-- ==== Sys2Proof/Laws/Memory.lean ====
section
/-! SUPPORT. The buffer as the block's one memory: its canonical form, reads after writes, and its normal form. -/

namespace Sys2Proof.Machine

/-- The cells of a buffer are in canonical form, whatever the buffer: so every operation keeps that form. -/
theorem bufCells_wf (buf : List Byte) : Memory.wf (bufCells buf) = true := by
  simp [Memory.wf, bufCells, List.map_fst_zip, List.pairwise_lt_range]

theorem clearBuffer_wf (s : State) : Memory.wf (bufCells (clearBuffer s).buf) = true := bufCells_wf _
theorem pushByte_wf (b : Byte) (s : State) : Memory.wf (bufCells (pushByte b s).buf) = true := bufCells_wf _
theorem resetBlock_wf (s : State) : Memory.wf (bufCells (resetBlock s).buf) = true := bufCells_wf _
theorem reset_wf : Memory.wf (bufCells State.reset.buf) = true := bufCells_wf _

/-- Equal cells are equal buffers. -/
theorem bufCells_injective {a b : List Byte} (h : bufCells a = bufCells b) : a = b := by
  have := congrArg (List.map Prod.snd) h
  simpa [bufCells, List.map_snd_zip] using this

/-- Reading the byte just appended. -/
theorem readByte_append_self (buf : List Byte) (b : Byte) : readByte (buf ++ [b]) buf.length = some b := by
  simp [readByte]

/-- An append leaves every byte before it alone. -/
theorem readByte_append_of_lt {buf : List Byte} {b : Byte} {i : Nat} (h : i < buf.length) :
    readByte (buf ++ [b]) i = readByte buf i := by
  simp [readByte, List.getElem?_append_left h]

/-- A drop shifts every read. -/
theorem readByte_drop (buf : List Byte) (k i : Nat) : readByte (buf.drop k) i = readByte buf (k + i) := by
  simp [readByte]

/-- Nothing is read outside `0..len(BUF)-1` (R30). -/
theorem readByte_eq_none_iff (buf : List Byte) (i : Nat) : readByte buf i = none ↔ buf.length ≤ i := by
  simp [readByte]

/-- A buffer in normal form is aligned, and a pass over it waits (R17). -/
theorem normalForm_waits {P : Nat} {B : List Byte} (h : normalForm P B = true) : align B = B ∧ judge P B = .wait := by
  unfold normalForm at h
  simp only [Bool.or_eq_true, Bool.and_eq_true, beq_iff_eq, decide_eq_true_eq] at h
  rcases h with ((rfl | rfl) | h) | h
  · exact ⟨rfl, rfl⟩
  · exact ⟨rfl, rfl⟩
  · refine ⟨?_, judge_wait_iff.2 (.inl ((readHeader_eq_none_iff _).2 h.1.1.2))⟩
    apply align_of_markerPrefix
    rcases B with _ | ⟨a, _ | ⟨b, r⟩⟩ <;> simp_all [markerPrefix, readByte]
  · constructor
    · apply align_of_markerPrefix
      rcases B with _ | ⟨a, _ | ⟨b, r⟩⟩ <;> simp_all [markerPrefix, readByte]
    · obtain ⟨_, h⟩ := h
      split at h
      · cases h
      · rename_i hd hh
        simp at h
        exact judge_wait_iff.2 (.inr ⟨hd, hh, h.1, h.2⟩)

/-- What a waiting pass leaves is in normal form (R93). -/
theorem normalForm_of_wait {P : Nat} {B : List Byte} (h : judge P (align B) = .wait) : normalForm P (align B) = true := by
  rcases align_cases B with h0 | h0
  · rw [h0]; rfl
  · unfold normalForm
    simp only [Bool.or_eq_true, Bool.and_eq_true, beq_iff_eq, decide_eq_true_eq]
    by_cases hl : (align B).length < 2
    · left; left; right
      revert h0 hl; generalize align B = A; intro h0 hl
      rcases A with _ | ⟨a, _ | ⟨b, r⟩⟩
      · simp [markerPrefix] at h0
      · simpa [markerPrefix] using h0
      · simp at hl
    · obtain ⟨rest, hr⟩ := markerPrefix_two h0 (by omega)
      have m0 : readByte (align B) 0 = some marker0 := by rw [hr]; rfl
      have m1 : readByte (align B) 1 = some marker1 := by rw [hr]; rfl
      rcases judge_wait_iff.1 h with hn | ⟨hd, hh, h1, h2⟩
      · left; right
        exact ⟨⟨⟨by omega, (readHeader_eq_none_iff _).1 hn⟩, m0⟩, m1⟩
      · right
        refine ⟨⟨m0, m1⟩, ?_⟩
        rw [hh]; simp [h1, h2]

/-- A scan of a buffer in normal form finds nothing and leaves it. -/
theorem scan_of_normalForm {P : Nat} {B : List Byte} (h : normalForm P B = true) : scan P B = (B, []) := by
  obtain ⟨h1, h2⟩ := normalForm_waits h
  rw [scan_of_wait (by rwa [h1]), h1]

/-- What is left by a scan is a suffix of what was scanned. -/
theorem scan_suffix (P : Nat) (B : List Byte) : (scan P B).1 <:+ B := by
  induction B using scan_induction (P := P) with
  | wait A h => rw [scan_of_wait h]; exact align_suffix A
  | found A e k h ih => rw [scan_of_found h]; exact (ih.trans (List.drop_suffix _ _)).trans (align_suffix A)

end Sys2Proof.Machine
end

= = = = = = =

Among the records above, extract exactly the lines from the line with "theorem readByte_append_self (buf" to the line with "every read. -/", both lines included, and leave out the rest.

**WORKED SOLUTION:**
theorem readByte_append_self (buf : List Byte) (b : Byte) : readByte (buf ++ [b]) buf.length = some b := by
  simp [readByte]

/-- An append leaves every byte before it alone. -/
theorem readByte_append_of_lt {buf : List Byte} {b : Byte} {i : Nat} (h : i < buf.length) :
    readByte (buf ++ [b]) i = readByte buf i := by
  simp [readByte, List.getElem?_append_left h]

/-- A drop shifts every read. -/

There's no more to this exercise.